Start of Block

-- ==== Sys2Proof/Machine/Queries.lean ====
section
/-! DEFINITION. DESCRIBE (R175), the catalog's queries (R21 to R24) and the requests of the counter and fault unit (R181,
R185, R186). -/

namespace Sys2Proof.Machine

/-! ## DESCRIBE (R175) -/

/-- The value of the calibration status (R190). -/
def Calibration.code : Calibration → Nat
  | .calibrating => 0
  | .ready => 1
  | .failed => 2

/-- The payload of DESCRIBE (R175, R190). -/
def describePayload (s : State) : List Field :=
  [⟨0, 2, 0x4208⟩, ⟨2, 1, 1⟩, ⟨3, 1, s.mem.cal.code⟩, ⟨4, 4, Config.blockBytes⟩, ⟨8, 2, Config.blockCount⟩,
   ⟨10, 2, Config.blockCount - s.blocks.faulty⟩, ⟨12, 2, Config.catalogEntries⟩, ⟨14, 1, 16⟩, ⟨15, 1, 8⟩,
   ⟨16, 1, 32⟩, ⟨17, 1, 64⟩, ⟨18, 1, 64⟩, ⟨19, 1, 128⟩, ⟨20, 4, Config.intakeBytes⟩, ⟨24, 1, Config.cutsMax⟩,
   ⟨25, 1, Config.marksKept⟩, ⟨26, 1, Config.bufferListMax⟩, ⟨27, 1, 6⟩]

/-- DESCRIBE (R175). -/
def execDescribe (p : Port) (s : State) : Host.Outcome State Fault Refusal :=
  .next
    (match takePassed p 0x01 s with
     | some (r, s1) => answer r .ok 0 (describePayload s1) s1
     | none => s)

/-! ## QUERY_SPAN (R22) -/

/-- How many entries satisfy a test. -/
def Catalog.count (c : Catalog) (q : Entry → Bool) : Nat := (c.entries.filter q).length

/-- How many DATA entries are in a state. -/
def Catalog.dataCount (c : Catalog) (st : EntryState) : Nat := c.count (fun e => e.isData && e.state = st)

/-- How many GAP entries are in a state. -/
def Catalog.gapCount (c : Catalog) (st : EntryState) : Nat := c.count (fun e => !e.isData && e.state = st)

/-- The last-reclaim fields of QUERY_SPAN (R22, R39, R190). Its fields while the record is absent (bytes 41 to
59), for which no rule gives values, are zero (DESIGN CHOICE, log entry 53). -/
def lastReclaimFields : Option LastReclaim → List Field
  | none => []
  | some l =>
    [⟨40, 1, 1⟩, ⟨41, 1, bit (l.occasion = .catalogFull) 0⟩, ⟨42, 1, if l.lost then 4 else 5⟩,
     ⟨43, 1, l.revoked⟩, ⟨44, 4, l.number⟩, ⟨48, 2, l.blockCount⟩, ⟨52, 8, l.frame⟩]

/-- The payload of QUERY_SPAN (R22, R190). -/
def spanPayload (s : State) : List Field :=
  [⟨0, 4, s.catalog.head⟩, ⟨4, 4, s.catalog.tail⟩, ⟨8, 4, s.catalog.next⟩, ⟨12, 4, s.catalog.session.toNat⟩,
   ⟨16, 2, s.catalog.dataCount .opened⟩, ⟨18, 2, s.catalog.dataCount .sealed⟩,
   ⟨20, 2, s.catalog.dataCount .archived⟩, ⟨22, 2, s.catalog.dataCount .lost⟩,
   ⟨24, 2, s.catalog.dataCount .retired⟩, ⟨26, 2, s.catalog.gapCount .sealed⟩,
   ⟨28, 2, s.catalog.gapCount .retired⟩, ⟨30, 2, s.blocks.free.length⟩, ⟨32, 2, s.blocks.faulty⟩,
   ⟨34, 1, boundCode s.engine.bound⟩, ⟨36, 4, s.engine.cursor⟩] ++ lastReclaimFields s.blocks.last

/-- QUERY_SPAN (R22). -/
def execQuerySpan (p : Port) (s : State) : Host.Outcome State Fault Refusal :=
  .next
    (match takePassed p 0x02 s with
     | some (r, s1) => answer r .ok 0 (spanPayload s1) s1
     | none => s)

/-! ## QUERY_RECORD and QUERY_MARKS (R21, R23, R24) -/

/-- The checks of a record number in their order (R21). -/
def queryStatus (n : Nat) (c : Catalog) : Status :=
  if n = 0 ∨ n = Config.lastRecordNumber + 1 then .range
  else if n < c.head then .gone
  else if c.tail < n then .range
  else .ok

/-- A query about one record number. -/
def queryEntry (r : Passed) (n : Nat) (payload : Entry → List Field) (s : State) : State :=
  match queryStatus n s.catalog, s.catalog.find n with
  | .ok, some e => answer r .ok 0 (payload e) s
  | st, _ => answer r st 0 [] s

/-- The marks of QUERY_MARKS from an offset on (R190). -/
def markPayload (first off : Nat) : List Mark → List Field
  | [] => []
  | m :: ms =>
    ⟨off, 4, m.frame - first⟩ :: ⟨off + 4, 1, m.fine.toNat⟩ :: ⟨off + 5, 1, sourceCode m.source⟩ ::
      markPayload first (off + 6) ms

/-- The payload of QUERY_MARKS (R24, R190). -/
def marksPayload (e : Entry) : List Field :=
  match e.body with
  | .data d =>
    [⟨0, 1, 1⟩, ⟨1, 1, d.marks.length⟩, ⟨2, 1, d.markOverflow⟩, ⟨8, 8, d.first⟩] ++ markPayload d.first 16 d.marks
  | .gap _ => [⟨0, 1, 2⟩]

/-- QUERY_RECORD (R23). -/
def execQueryRecord (p : Port) (s : State) : Host.Outcome State Fault Refusal :=
  .next
    (match takePassed p 0x03 s with
     | some (r, s1) =>
       match r.request with
       | .queryRecord n => queryEntry r n Entry.descriptorFields s1
       | _ => s1
     | none => s)

/-- QUERY_MARKS (R24). -/
def execQueryMarks (p : Port) (s : State) : Host.Outcome State Fault Refusal :=
  .next
    (match takePassed p 0x04 s with
     | some (r, s1) =>
       match r.request with
       | .queryMarks n => queryEntry r n marksPayload s1
       | _ => s1
     | none => s)

/-! ## READ_COUNTERS (R178, R181, R190) -/

/-- Fields of 8 bytes laid end to end from an offset. -/
def longFields (off : Nat) : List Nat → List Field
  | [] => []
  | n :: ns => ⟨off, 8, n⟩ :: longFields (off + 8) ns

/-- The largest value of a 4-byte count of the ARCHIVE group (R190). -/
def cap32 (n : Nat) : Nat := min n 4294967295

/-- Records completed: the sum of the size buckets (R178). -/
def ArchiveCounters.completed (c : ArchiveCounters) : Nat :=
  min (c.buckets.toList.foldl (fun a b => a + b) 0) Config.counterMax

/-- The ARCHIVE group as READ_COUNTERS returns it (R190). -/
def ArchiveCounters.payload (c : ArchiveCounters) : List Field :=
  [⟨0, 8, c.completed⟩, ⟨8, 8, c.lossFrames⟩, ⟨16, 8, c.gapFrames⟩, ⟨24, 8, c.bytesWritten⟩, ⟨32, 8, c.filled⟩,
   ⟨40, 8, c.flushed⟩, ⟨48, 4, cap32 c.linkErrors⟩, ⟨52, 4, cap32 c.rewinds⟩, ⟨56, 8, c.damagedSent⟩] ++
    longFields 64 c.buckets.toList

/-- The session totals in the order of R159. -/
def Totals.list (t : Totals) : List Nat := [t.received, t.missing, t.written, t.dropped, t.passedOver]

/-- The counters of a PORT group in the order of R178. -/
def PortCounters.list (c : PortCounters) : List Nat :=
  [c.requestsTaken, c.windowReads, c.bytesRead, c.overReads, c.unmappedReads, c.writeViolations,
   c.decodeConflicts, c.readTimeouts, c.noticesMissed]

/-- The counters of the INTAKE group in the order of R178. -/
def IntakeCounters.list (c : IntakeCounters) : List Nat :=
  [c.groupsTaken, c.groupsMalformed, c.linkDown, c.linkUp, c.dropsFull, c.dropsIndex, c.dropsStop, c.dropsAbort,
   c.episodes]

/-- The counters of the TRIGGER group in the order of R178. -/
def TriggerCounters.list (c : TriggerCounters) : List Nat :=
  [c.accepted, c.early, c.stale, c.overrun, c.ignored, c.lostToDrop, c.marksKept, c.marksOverflowed, c.lateMarks,
   c.forced]

/-- The counters of the CATALOG group in the order of R178. -/
def CatalogCounters.list (c : CatalogCounters) : List Nat :=
  [c.opened, c.sealed, c.truncated, c.gaps, c.lost, c.retired, c.headRemovals, c.fullStalls]

/-- The counters of the HOLDS group in the order of R178. -/
def HoldCounters.list (c : HoldCounters) : List Nat :=
  [c.placed, c.renewed, c.released, c.expired, c.revoked, c.refused]

/-- The counters of the MEMORY group in the order of R178. -/
def MemoryCounters.list (c : MemoryCounters) : List Nat :=
  [c.corrected, c.uncorrectable, c.refreshOverdue, c.blocksRetired, c.reclaims, c.reclaimFailures]

/-- The payload of a group by its number (R188, R190). -/
def groupCounters (s : State) (g : Nat) : List Field :=
  match g with
  | 0 => longFields 0 s.session.totals.list
  | 1 => longFields 0 s.counters.intake.list
  | 2 => longFields 0 s.counters.trigger.list
  | 3 => longFields 0 s.counters.catalog.list
  | 4 => s.counters.archive.payload
  | 5 => longFields 0 s.counters.holds.list
  | 6 => longFields 0 s.counters.port0.list
  | 7 => longFields 0 s.counters.port1.list
  | _ => longFields 0 s.counters.memory.list

/-- A group's counters are set to 0 (R181); SESSION is not cleared. -/
def clearGroup (g : Nat) (c : Counters) : Counters :=
  match g with
  | 1 => { c with intake := IntakeCounters.zero }
  | 2 => { c with trigger := TriggerCounters.zero }
  | 3 => { c with catalog := CatalogCounters.zero }
  | 4 => { c with archive := ArchiveCounters.zero }
  | 5 => { c with holds := HoldCounters.zero }
  | 6 => { c with port0 := PortCounters.zero }
  | 7 => { c with port1 := PortCounters.zero }
  | 8 => { c with memory := MemoryCounters.zero }
  | _ => c

/-- READ_COUNTERS from a port (R181). A RANGE carries detail 0, since its value is no group's number (DESIGN CHOICE, log
entry 49: R190 does not say). -/
def readCounters (r : Passed) (g : Nat) (clear : Bool) (s : State) : State :=
  if g ≤ 8 then
    let cleared : Bool := clear && decide (g ≠ 0)
    answer r .ok (g + 256 * bit cleared 0) (groupCounters s g)
      (if cleared then { s with counters := clearGroup g s.counters } else s)
  else answer r .range 0 [] s

/-- READ_COUNTERS (R181). -/
def execReadCounters (p : Port) (s : State) : Host.Outcome State Fault Refusal :=
  .next
    (match takePassed p 0x28 s with
     | some (r, s1) =>
       match r.request with
       | .readCounters g clear => readCounters r g clear s1
       | _ => s1
     | none => s)

/-! ## The fault requests (R185, R186) -/

/-- The 17 bytes of a fault record (R190). -/
def FaultRecord.fields (off : Nat) (f : FaultRecord) : List Field :=
  [⟨off, 1, bit f.valid 0 + bit f.overflow 1 + 4 * f.kind⟩, ⟨off + 1, 8, f.detail.toNat⟩, ⟨off + 9, 8, f.frame⟩]

/-- The unit numbers, in order (R188). -/
def unitNumbers : List (Fin 6) := [0, 1, 2, 3, 4, 5]

/-- The six records, each shown as `f` gives it (R190). -/
def recordFields (f : Fin 6 → FaultRecord) : List Field :=
  unitNumbers.flatMap (fun u => (f u).fields (17 * u.val))

/-- READ_FAULTS (R185). -/
def execReadFaults (p : Port) (s : State) : Host.Outcome State Fault Refusal :=
  .next
    (match takePassed p 0x29 s with
     | some (r, s1) =>
       answer r .ok 0
         (recordFields (fun u => s1.faults.records.get u) ++
           unitNumbers.map (fun u => ⟨102 + u.val, 1, (s1.faults.masks.get u).toNat⟩)) s1
     | none => s)

/-- The records of the named units are cleared (R185). -/
def clearRecords (units : BitVec 8) (f : Faults) : Faults :=
  { f with
    records := Vector.ofFn (fun u => if units.getLsbD u.val then FaultRecord.clear else f.records.get u) }

/-- CLEAR_FAULTS from a port (R185). -/
def clearFaults (r : Passed) (units : BitVec 8) (s : State) : State :=
  if units.toNat < 64 then
    answer r .ok 0
      (recordFields (fun u => if units.getLsbD u.val then s.faults.records.get u else FaultRecord.clear))
      { s with faults := clearRecords units s.faults }
  else answer r .range 0 [] s

/-- CLEAR_FAULTS (R185). -/
def execClearFaults (p : Port) (s : State) : Host.Outcome State Fault Refusal :=
  .next
    (match takePassed p 0x2A s with
     | some (r, s1) =>
       match r.request with
       | .clearFaults units => clearFaults r units s1
       | _ => s1
     | none => s)

/-- How many kinds a unit has, by its number (R182, R188). -/
def unitKinds (u : Nat) : Nat :=
  match u with
  | 0 => FaultUnit.kinds .intake
  | 1 => FaultUnit.kinds .memory
  | 2 => FaultUnit.kinds .archive
  | 3 => FaultUnit.kinds .writer
  | 4 => FaultUnit.kinds .port0
  | 5 => FaultUnit.kinds .port1
  | _ => 0

/-- SET_FAULT_ENABLE from a port (R186). -/
def setFaultEnable (r : Passed) (u : Nat) (mask : BitVec 8) (s : State) : State :=
  if h : u < 6 then
    if mask.toNat < 2 ^ unitKinds u then
      answer r .ok 0 [⟨0, 1, (s.faults.masks.get ⟨u, h⟩).toNat⟩, ⟨1, 1, mask.toNat⟩]
        { s with faults := { s.faults with masks := s.faults.masks.set u mask h } }
    else answer r .range 0 [] s
  else answer r .range 0 [] s

/-- SET_FAULT_ENABLE (R186). -/
def execSetFaultEnable (p : Port) (s : State) : Host.Outcome State Fault Refusal :=
  .next
    (match takePassed p 0x2B s with
     | some (r, s1) =>
       match r.request with
       | .setFaultEnable u mask => setFaultEnable r u mask s1
       | _ => s1
     | none => s)

end Sys2Proof.Machine
end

End of Block

- [BRIEF] Set down, exactly as they appear above, all lines from the one that has "r st 0 [] s" down to the one that has "(R24, R190). -/", including those two and no others.

- [EXERCISE RESPONSE]
  | st, _ => answer r st 0 [] s

/-- The marks of QUERY_MARKS from an offset on (R190). -/
def markPayload (first off : Nat) : List Mark → List Field
  | [] => []
  | m :: ms =>
    ⟨off, 4, m.frame - first⟩ :: ⟨off + 4, 1, m.fine.toNat⟩ :: ⟨off + 5, 1, sourceCode m.source⟩ ::
      markPayload first (off + 6) ms

/-- The payload of QUERY_MARKS (R24, R190). -/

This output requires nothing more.